Generared code parser and dynamic parser return a different AST

dnicolodi opened this issue 2 years ago · comments

I found a difference between the AST returned by the dynamic parser and the generated code parser. Here is a minimal example:

import tatsu
import textwrap
import types

grammar = textwrap.dedent('''
    test::Test = 'TEST' ['A' a:number] ['B' b:number] ;
    number::int = /\d+/ ;
    ''')

parser = tatsu.compile(grammar)

ast = parser.parse('TEST')
print(ast)

ast = parser.parse('TEST A 1')
print(ast)

code = tatsu.to_python_sourcecode(grammar, name='Test', filename='test.py')
module = types.ModuleType('test')
module.__file__ = 'test.py'
exec(compile(code, module.__file__, 'exec'), module.__dict__)

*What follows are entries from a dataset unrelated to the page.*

-- ==== Sys2Proof/Tests/Slice0.lean ====
section
/-! SUPPORT. Tests: expected results are the spec's own vectors (95_test_vectors, 30_encoding, 40_encoder R114,
41_decoder R152), never the model's answers.  After them, one witness per statement that has hypotheses. -/

namespace Sys2Proof.Tests

open Sys2Proof Sys2Proof.Machine

/-! ### Helpers: small states, and what a step delivered -/

/-- DEC waiting for a first byte. -/
def stHead : State := { State.reset with dec := { Dec.reset with ph := .head } }

/-- A source that delivers these bytes and then this error. -/
def srcOf (bs : List Byte) (k : Nib) : List SrcEvent := bs.map SrcEvent.byte ++ [.err k]

/-- DEC idle, one DECODE on offer, this source, the turn for the whole operation. -/
def stDecode (bs : List Byte) (k : Nib) : State :=
  { State.reset with src := srcOf bs k, decCmds := 1, sched := [.op .decCmd] }

/-- ENC idle, this command word on offer, DST beginning with two bytes AA, the turn for the whole operation. -/
def stEncode (w : BitVec 68) : State :=
  { State.reset with dst := [(0, 0xAA), (1, 0xAA)], encCmds := [w], sched := [.op .encCmd] }

/-- ENC just after E-ACCEPT of `enc_cmd(v, c)`. -/
def stLadder (v : Word) (c : Nib) : State :=
  { State.reset with enc := Enc.reset.accept v c, trace := [.encCmd v c] }

/-- ENC in `EMIT` with two bytes of 300 to write. -/
def stEmit : State :=
  { State.reset with
    enc := { ph := .emit, val := 300, cap := 9, len := 2, thr := 0x4000, word := 0x4B2, idx := 0, status := .ok, rlen := 0 }
    trace := [.encCmd 300 9] }

/-- ENC in `FAULT`. -/
def stFault : State :=
  { State.reset with enc := { Enc.reset with ph := .fault, status := .bufferTooSmall } }

/-- A state with ENC in this phase. -/
def stEnc (p : EPhase) : State := { State.reset with enc := { Enc.reset with ph := p } }

/-- A state with DEC in this phase. -/
def stDec (p : DPhase) : State := { State.reset with dec := { Dec.reset with ph := p } }

/-- The last event of a next state. -/
def lastEvent (o : Host.Outcome State Fault Refusal) : Option Event :=
  match o with
  | .next s => s.trace.getLast?
  | .fault _ => none
  | .refused _ => none

/-- DST of a next state. -/
def dstOf (o : Host.Outcome State Fault Refusal) : Option (List Host.Cell) :=
  match o with
  | .next s => some s.dst
  | .fault _ => none
  | .refused _ => none

/-- The phases, the cursor and what is left of the source in a next state. -/
def placeOf (o : Host.Outcome State Fault Refusal) : Option (EPhase × DPhase × Nat × Nat) :=
  match o with
  | .next s => some (s.enc.ph, s.dec.ph, s.cursor, s.src.length)
  | .fault _ => none
  | .refused _ => none

/-- An instruction read from bytes. -/
def readsAs (bs : List Byte) : Option Instr :=
  match decodeWire bs with
  | .ok (i, _) => some i
  | .error _ => none

/-! ### Well-formedness refuses a payload one past its field (30_encoding R71) -/

theorem smoke_vi1_too_wide : (Instr.vi1 (2 ^ 7)).wellFormed = false := by decide
theorem smoke_vi2_too_wide : (Instr.vi2 (2 ^ 14)).wellFormed = false := by decide
theorem smoke_vi3_too_wide : (Instr.vi3 (2 ^ 21)).wellFormed = false := by decide
theorem smoke_vi4_too_wide : (Instr.vi4 (2 ^ 28)).wellFormed = false := by decide
theorem smoke_vi5_too_wide : (Instr.vi5 (2 ^ 35)).wellFormed = false := by decide
theorem smoke_vi6_too_wide : (Instr.vi6 (2 ^ 42)).wellFormed = false := by decide
theorem smoke_vi7_too_wide : (Instr.vi7 (2 ^ 49)).wellFormed = false := by decide
theorem smoke_vi8_too_wide : (Instr.vi8 (2 ^ 56)).wellFormed = false := by decide
theorem smoke_greatest_payloads_fit :
    (Instr.vi1 (2 ^ 7 - 1)).wellFormed = true ∧ (Instr.vi8 (2 ^ 56 - 1)).wellFormed = true ∧
      (Instr.viesc (-1)).wellFormed = true := by decide

/-! ### Decoding, by words from the spec's tables (95 V1 to V36, E30; R80) -/

/-- `ppppppp1` with `p` = 1111111: V2. -/
theorem test_decode_vi1 : readsAs [0b11111111] = some (.vi1 127) := by decide
/-- `pppppp10`: E11, `B2 04`. -/
theorem test_decode_vi2 : readsAs [0b10110010, 0x04] = some (.vi2 300) := by decide
/-- `ppppp100`: E15, `FC FF 07`. -/
theorem test_decode_vi3 : readsAs [0b11111100, 0xFF, 0x07] = some (.vi3 0xFFFF) := by decide
/-- `pppp1000`: V16. -/
theorem test_decode_vi4 : readsAs [0b00001000, 0x00, 0x00, 0x02] = some (.vi4 (2 ^ 21)) := by decide
/-- `ppp10000`: E21. -/
theorem test_decode_vi5 : readsAs [0b11110000, 0xDD, 0xB7, 0xD5, 0x1B] = some (.vi5 0xDEADBEEF) := by decide
/-- `pp100000`: V24. -/
theorem test_decode_vi6 : readsAs [0b00100000, 0, 0, 0, 0, 0x80] = some (.vi6 (2 ^ 41)) := by decide
/-- `p1000000`: E28. -/
theorem test_decode_vi7 :
    readsAs [0b11000000, 0xFF, 0xFF, 0xFF, 0xFF, 0xFF, 0xFF] = some (.vi7 (2 ^ 49 - 1)) := by decide
/-- `10000000`: E30. -/
theorem test_decode_vi8 :
    readsAs [0b10000000, 0xDE, 0xBC, 0x9A, 0x78, 0x56, 0x34, 0x12] = some (.vi8 0x123456789ABCDE) := by decide
/-- `00000000`: E37. -/
theorem test_decode_viesc :
    readsAs [0b00000000, 0x10, 0x32, 0x54, 0x76, 0x98, 0xBA, 0xDC, 0xFE] = some (.viesc 0xFEDCBA9876543210) := by decide
/-- `cap` [67:64], `value` [63:0]: EC12. -/
theorem test_decode_encode : decode (.enc 0xF00000000DEADBEEF) = .ok (.encode 0xDEADBEEF 15, []) := by rfl
theorem test_decode_decode : decode .dec = .ok (.decode, []) := by rfl
/-- V43 offers two bytes where `AC` asks for three. -/
theorem test_decode_truncated : decodeWire [0xAC, 0x02] = .error (.truncated 3 2) := by rfl
theorem test_decode_no_byte : decodeWire [] = .error .noByte := by rfl

/-- The opcode table's own numbering: least significant byte first; the command words by their widths. -/
theorem test_table_words :
    decodeTableWord 16 0x04B2 = some (.vi2 300) ∧ decodeTableWord 8 0x80 = some (.vi8 0) ∧
      decodeTableWord 72 0x010000000000000000 = some (.viesc (2 ^ 56)) ∧
      decodeTableWord 68 0x9000000000000012C = some (.encode 300 9) ∧
      decodeTableWord 72 0x9000000000000012C = some (.encode 300 9) ∧
      decodeTableWord 0 0 = some .decode := by decide

/-- A placed word is what the very next step runs: VIESC of 2^56, VI2 of 300, ENCODE 300 in a 2-byte buffer's worth of
`cap`, and DECODE of a source that has nothing (20_memory R54: it waits). -/
theorem test_fetch_words :
    lastEvent (step (State.reset.withFetchWord 72 0x010000000000000000)) = some (.decRsp .ok (2 ^ 56) 0 9) ∧
    lastEvent (step (State.reset.withFetchWord 16 0x04B2)) = some (.decRsp .ok 300 0 2) ∧
    lastEvent (step (State.reset.withFetchWord 72 0x2000000000000012C)) = some (.encRsp .ok 2) ∧
    lastEvent (step (State.reset.withFetchWord 0 0)) = some .decCmd := by decide

/-! ### The encoder writes what the tables say (95 table E) -/

theorem test_encode_words :
    encode (.vi2 300) = .wire [0xB2, 0x04] ∧ encode (.vi5 0xDEADBEEF) = .wire [0xF0, 0xDD, 0xB7, 0xD5, 0x1B] ∧
      encode (.viesc 0x0123456789ABCDEF) = .wire [0x00, 0xEF, 0xCD, 0xAB, 0x89, 0x67, 0x45, 0x23, 0x01] ∧
      encode (.encode 300 9) = .enc 0x9000000000000012C := by decide

/-! ### Each wire form, one step (95 table V) -/

/-- V2. -/
theorem test_vi1 : lastEvent (exec (.vi1 127) stHead) = some (.decRsp .ok 127 0 1) := by decide
/-- V7, V11: the boundary of length 2. -/
theorem test_vi2 : lastEvent (exec (.vi2 128) stHead) = some (.decRsp .ok 128 0 2) ∧
    lastEvent (exec (.vi2 127) stHead) = some (.decRsp .malformedVarint 0 0 2) := by decide
/-- V12, V14. -/
theorem test_vi3 : lastEvent (exec (.vi3 (2 ^ 14)) stHead) = some (.decRsp .ok (2 ^ 14) 0 3) ∧
    lastEvent (exec (.vi3 8192) stHead) = some (.decRsp .malformedVarint 0 0 3) := by decide
/-- V16, V17. -/
theorem test_vi4 : lastEvent (exec (.vi4 (2 ^ 21)) stHead) = some (.decRsp .ok (2 ^ 21) 0 4) ∧
    lastEvent (exec (.vi4 0) stHead) = some (.decRsp .malformedVarint 0 0 4) := by decide
/-- V20, V21. -/
theorem test_vi5 : lastEvent (exec (.vi5 (2 ^ 28)) stHead) = some (.decRsp .ok (2 ^ 28) 0 5) ∧
    lastEvent (exec (.vi5 0) stHead) = some (.decRsp .malformedVarint 0 0 5) := by decide
/-- V23, V25. -/
theorem test_vi6 : lastEvent (exec (.vi6 (2 ^ 35)) stHead) = some (.decRsp .ok (2 ^ 35) 0 6) ∧
    lastEvent (exec (.vi6 0) stHead) = some (.decRsp .malformedVarint 0 0 6) := by decide
/-- V27, V28. -/
theorem test_vi7 : lastEvent (exec (.vi7 (2 ^ 42)) stHead) = some (.decRsp .ok (2 ^ 42) 0 7) ∧
    lastEvent (exec (.vi7 0) stHead) = some (.decRsp .malformedVarint 0 0 7) := by decide
set_option maxRecDepth 8192 in
/-- V31, and 41_decoder R152: 2^49 - 1 in 8 bytes. -/
theorem test_vi8 : lastEvent (exec (.vi8 (2 ^ 56 - 1)) stHead) = some (.decRsp .ok (2 ^ 56 - 1) 0 8) ∧
    lastEvent (exec (.vi8 (2 ^ 49 - 1)) stHead) = some (.decRsp .malformedVarint 0 0 8) := by decide
set_option maxRecDepth 8192 in
/-- V35, V38. -/
theorem test_viesc : lastEvent (exec (.viesc (2 ^ 56)) stHead) = some (.decRsp .ok (2 ^ 56) 0 9) ∧
    lastEvent (exec (.viesc (2 ^ 56 - 1)) stHead) = some (.decRsp .malformedVarint 0 0 9) := by decide

/-! ### ENCODE and DECODE, one step -/

/-- EC1: `B2 04`, response word 0x02. -/
theorem test_encode_300 : dstOf (step (stEncode 0x9000000000000012C)) = some [(0, 0xB2), (1, 0x04)] ∧
    (lastEvent (step (stEncode 0x9000000000000012C))).map Event.word = some (6, 0x02) := by decide
/-- EC9: 2^56 with `cap` 8 writes nothing and faults; response word 0x10. -/
theorem test_encode_fault : dstOf (step (stEncode 0x80100000000000000)) = some [(0, 0xAA), (1, 0xAA)] ∧
    (lastEvent (step (stEncode 0x80100000000000000))).map Event.word = some (6, 0x10) ∧
    placeOf (step (stEncode 0x80100000000000000)) = some (.fault, .idle, 0, 0) := by decide
/-- V4 (`05 99`: the second byte stays) and V36. -/
theorem test_decode_ok : lastEvent (step (stDecode [0x05, 0x99] 1)) = some (.decRsp .ok 2 0 1) ∧
    placeOf (step (stDecode [0x05, 0x99] 1)) = some (.idle, .idle, 1, 2) ∧
    (lastEvent (step (stDecode [0, 0xFF, 0xFF, 0xFF, 0xFF, 0xFF, 0xFF, 0xFF, 0xFF] 1))).map Event.word =
      some (74, 0x009FFFFFFFFFFFFFFFF) := by decide
/-- VK2 (a platform kind is copied) and V40 (a clean end). -/
theorem test_decode_errors :
    (lastEvent (step (stDecode [0xF0, 0xDD, 0xB7] 7))).map Event.word = some (74, 0x2730000000000000000) ∧
    (lastEvent (step (stDecode [] 1))).map Event.word = some (74, 0x2100000000000000000) := by decide
/-- R143: a source that stalls leaves DEC waiting, with no response. -/
theorem test_decode_stall :
    lastEvent (step { stDecode [] 1 with src := [.byte 0x10, .byte 0xAA] }) = some (.srcByte 0xAA) ∧
    placeOf (step { stDecode [] 1 with src := [.byte 0x10, .byte 0xAA] }) = some (.idle, .cont, 2, 0) := by decide

/-! ### The primitives (95 A1 to A28), the boundaries of the lengths (R75) -/

set_option maxRecDepth 8192 in
theorem test_shcmp :
    shl64 0x8000000000000001 1 = 2 ∧ shr64 0xFFFFFFFFFFFFFF80 8 = 0x00FFFFFFFFFFFFFF ∧ shl64 1 64 = 0 ∧
      ctz8 0xB2 = 1 ∧ ctz8 0xC0 = 6 ∧ byteOf 0x1BD5B7DDF0 1 = 0xDD ∧ leAsm [0xB2, 0x04] = 0x04B2 ∧
      ge64 (2 ^ 63) 128 = true ∧ lt64 127 (minM 2) = true := by decide
theorem test_length_boundaries :
    ([0, 127, 128, 16383, 16384, 2 ^ 21 - 1, 2 ^ 21, 2 ^ 28 - 1, 2 ^ 28, 2 ^ 35 - 1, 2 ^ 35, 2 ^ 42 - 1, 2 ^ 42,
        2 ^ 49 - 1, 2 ^ 49, 2 ^ 56 - 1, 2 ^ 56, 2 ^ 64 - 1] : List Word).map encLen =
      [1, 1, 2, 2, 3, 3, 4, 4, 5, 5, 6, 6, 7, 7, 8, 8, 9, 9] := by decide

ast = module.TestParser().parse('TEST', start='test')
print(ast)

ast = module.TestParser().parse('TEST A 1', start='test')
print(ast)

The dynamic parser always returns a dict with two elements "a" and "b", the parser from the generated code parses 'TEST' to 'TEST'. The output of the above code is:

{'b': None, 'a': None}
{'b': None, 'a': '1'}
TEST
{'a': '1', 'b': None}

It is also surprising that the generated code parser requires to explicitly pass the name of the grammar start rule, while the dynamic parser does not.

Juancarlo Añez · Answer 1 · Sun Jul 10 2022 00:05:41 GMT+0800 (China Standard Time)

The problem comes from different options in a choice being able to return AST with completely different structure, which is the desirable behavior.

In this case it seems that the behavior of the dynamic parser is the correct one.

Daniele Nicolodi · Answer 2 · Sun Jul 10 2022 00:19:30 GMT+0800 (China Standard Time)

I agree that the behavior of the dynamic parser is the correct one. I think the difference in behavior comes from ParseContect._define doing nothing if the current ast node is empty. However, relaxing the condition at the beginning of _define causes some test cases to fail. I need to spend some more time analyzing what the code does.

Juancarlo Añez · Answer 3 · Sun Jul 10 2022 00:35:58 GMT+0800 (China Standard Time)

The problem is that the expression doing the defines should be the first level sequence in the rhs of a rule. It would work for rules that have a choice as main expression, like in this case.

Juancarlo Añez · Answer 4 · Sun Jul 10 2022 00:39:38 GMT+0800 (China Standard Time)

Fixed on this commit 852f657

I was in a hurry, and skipped the pull request by mistake.